● **What is being asked**
Once you reach the line containing "def dieTarget (s" in the entries below, write out that line and each one after it down to the line containing "a target. -/", exactly and with nothing added.

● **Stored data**
Start of Block

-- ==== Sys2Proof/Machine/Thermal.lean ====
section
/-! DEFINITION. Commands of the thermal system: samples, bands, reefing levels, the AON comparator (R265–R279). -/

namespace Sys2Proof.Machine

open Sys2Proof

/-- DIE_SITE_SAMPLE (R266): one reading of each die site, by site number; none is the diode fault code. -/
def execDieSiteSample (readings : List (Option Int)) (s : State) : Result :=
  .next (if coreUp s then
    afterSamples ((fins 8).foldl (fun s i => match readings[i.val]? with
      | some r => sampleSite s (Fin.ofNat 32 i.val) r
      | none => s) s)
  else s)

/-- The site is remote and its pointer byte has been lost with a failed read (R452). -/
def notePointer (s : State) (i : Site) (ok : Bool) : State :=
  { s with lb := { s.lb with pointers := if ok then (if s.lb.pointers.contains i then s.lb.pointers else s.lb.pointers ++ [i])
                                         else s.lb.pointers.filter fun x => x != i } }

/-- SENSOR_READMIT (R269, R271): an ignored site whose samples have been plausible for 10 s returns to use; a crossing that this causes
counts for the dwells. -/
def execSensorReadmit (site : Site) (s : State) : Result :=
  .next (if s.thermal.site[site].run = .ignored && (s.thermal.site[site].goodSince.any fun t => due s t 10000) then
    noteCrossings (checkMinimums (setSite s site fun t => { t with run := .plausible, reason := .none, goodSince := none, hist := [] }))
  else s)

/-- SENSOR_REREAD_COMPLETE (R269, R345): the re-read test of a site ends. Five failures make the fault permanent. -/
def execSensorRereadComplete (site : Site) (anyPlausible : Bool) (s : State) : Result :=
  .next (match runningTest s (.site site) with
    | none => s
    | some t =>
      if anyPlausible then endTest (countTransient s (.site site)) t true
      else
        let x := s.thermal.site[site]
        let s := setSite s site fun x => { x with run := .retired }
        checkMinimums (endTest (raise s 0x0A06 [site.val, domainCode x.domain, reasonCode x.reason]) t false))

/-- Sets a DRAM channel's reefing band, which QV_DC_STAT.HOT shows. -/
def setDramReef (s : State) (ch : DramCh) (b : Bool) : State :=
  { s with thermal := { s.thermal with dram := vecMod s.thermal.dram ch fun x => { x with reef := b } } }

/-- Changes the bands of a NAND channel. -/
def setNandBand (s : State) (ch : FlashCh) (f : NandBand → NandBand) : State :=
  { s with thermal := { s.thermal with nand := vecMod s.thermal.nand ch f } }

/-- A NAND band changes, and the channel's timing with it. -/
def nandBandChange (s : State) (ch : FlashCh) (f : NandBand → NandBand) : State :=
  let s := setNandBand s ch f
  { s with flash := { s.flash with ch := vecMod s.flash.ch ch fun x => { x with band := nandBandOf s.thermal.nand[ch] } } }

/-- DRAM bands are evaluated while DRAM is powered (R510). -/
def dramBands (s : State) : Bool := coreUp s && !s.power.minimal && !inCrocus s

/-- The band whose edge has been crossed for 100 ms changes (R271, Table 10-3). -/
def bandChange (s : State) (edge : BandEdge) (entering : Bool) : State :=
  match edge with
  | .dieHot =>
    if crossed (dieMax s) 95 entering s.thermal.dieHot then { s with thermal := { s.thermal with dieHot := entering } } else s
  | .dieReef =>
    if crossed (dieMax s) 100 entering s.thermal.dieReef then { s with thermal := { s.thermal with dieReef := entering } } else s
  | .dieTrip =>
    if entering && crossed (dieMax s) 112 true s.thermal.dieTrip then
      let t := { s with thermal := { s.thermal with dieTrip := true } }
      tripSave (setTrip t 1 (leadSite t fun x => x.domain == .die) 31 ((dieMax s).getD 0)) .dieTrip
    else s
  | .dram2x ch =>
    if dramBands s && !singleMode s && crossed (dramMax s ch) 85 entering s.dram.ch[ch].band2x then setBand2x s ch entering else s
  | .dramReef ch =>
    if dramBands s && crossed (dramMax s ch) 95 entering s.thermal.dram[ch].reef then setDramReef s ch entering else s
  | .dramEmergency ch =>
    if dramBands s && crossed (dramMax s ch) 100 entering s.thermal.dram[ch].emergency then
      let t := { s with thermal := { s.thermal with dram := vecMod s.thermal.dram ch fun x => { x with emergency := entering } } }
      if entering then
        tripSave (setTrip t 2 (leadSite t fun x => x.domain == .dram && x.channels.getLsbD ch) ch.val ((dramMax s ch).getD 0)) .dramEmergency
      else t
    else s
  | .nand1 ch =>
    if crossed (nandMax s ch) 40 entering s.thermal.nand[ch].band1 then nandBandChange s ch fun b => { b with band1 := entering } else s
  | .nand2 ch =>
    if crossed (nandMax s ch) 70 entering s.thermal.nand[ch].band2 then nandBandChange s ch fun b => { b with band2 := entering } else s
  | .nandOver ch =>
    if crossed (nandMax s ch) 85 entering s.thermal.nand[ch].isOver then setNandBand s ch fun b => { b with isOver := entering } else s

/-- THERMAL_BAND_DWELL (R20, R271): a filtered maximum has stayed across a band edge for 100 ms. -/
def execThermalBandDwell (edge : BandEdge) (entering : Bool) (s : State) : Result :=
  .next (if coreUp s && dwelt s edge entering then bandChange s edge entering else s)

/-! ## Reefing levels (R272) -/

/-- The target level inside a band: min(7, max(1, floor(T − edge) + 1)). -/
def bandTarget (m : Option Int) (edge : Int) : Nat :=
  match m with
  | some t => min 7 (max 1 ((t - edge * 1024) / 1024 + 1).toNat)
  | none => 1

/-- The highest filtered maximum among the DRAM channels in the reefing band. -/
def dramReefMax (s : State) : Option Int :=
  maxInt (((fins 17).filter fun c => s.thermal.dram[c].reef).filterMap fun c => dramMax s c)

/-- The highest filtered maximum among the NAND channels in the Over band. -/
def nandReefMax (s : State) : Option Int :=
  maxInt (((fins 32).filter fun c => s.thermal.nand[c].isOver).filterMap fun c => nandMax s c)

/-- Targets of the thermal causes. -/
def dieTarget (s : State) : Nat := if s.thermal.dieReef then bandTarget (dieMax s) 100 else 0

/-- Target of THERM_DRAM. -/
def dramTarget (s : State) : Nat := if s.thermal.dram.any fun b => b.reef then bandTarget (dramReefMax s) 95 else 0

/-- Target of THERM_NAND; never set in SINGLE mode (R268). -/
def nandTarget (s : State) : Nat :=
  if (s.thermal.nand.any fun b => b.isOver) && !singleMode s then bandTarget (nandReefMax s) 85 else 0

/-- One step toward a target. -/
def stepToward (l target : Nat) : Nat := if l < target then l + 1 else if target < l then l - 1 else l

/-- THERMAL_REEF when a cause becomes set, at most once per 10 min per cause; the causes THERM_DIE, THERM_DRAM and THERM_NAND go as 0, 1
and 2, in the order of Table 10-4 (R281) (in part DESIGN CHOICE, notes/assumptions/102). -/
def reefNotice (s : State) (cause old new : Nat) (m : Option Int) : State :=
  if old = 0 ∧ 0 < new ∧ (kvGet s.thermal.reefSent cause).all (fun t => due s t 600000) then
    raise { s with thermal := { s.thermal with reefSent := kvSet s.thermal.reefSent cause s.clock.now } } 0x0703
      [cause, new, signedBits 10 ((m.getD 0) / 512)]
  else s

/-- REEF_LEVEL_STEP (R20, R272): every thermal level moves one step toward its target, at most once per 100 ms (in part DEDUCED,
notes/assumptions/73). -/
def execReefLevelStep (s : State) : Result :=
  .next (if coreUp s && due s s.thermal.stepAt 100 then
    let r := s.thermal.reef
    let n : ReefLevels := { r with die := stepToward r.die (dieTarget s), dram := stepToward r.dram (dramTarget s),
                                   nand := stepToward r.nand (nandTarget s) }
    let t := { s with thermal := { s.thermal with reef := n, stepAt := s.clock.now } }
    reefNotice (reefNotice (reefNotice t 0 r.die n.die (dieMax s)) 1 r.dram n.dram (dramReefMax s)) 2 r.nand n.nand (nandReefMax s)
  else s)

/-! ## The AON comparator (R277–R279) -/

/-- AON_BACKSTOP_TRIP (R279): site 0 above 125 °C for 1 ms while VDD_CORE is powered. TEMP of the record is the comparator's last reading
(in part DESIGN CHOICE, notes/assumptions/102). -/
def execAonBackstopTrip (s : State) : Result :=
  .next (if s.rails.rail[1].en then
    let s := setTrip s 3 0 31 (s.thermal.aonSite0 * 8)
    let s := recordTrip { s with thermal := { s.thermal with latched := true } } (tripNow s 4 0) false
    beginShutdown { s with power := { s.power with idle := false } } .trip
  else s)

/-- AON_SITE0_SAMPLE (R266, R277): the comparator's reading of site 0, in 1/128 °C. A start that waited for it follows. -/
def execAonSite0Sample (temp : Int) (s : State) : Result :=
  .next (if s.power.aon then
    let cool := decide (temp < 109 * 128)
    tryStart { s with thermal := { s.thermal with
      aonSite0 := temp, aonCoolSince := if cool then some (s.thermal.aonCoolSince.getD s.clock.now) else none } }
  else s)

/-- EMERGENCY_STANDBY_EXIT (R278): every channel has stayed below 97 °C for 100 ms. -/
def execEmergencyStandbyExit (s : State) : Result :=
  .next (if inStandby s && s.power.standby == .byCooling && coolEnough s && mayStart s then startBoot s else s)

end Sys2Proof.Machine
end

End of Block

● **Response to the task**
def dieTarget (s : State) : Nat := if s.thermal.dieReef then bandTarget (dieMax s) 100 else 0

/-- Target of THERM_DRAM. -/
def dramTarget (s : State) : Nat := if s.thermal.dram.any fun b => b.reef then bandTarget (dramReefMax s) 95 else 0

/-- Target of THERM_NAND; never set in SINGLE mode (R268). -/
def nandTarget (s : State) : Nat :=
  if (s.thermal.nand.any fun b => b.isOver) && !singleMode s then bandTarget (nandReefMax s) 85 else 0

/-- One step toward a target. -/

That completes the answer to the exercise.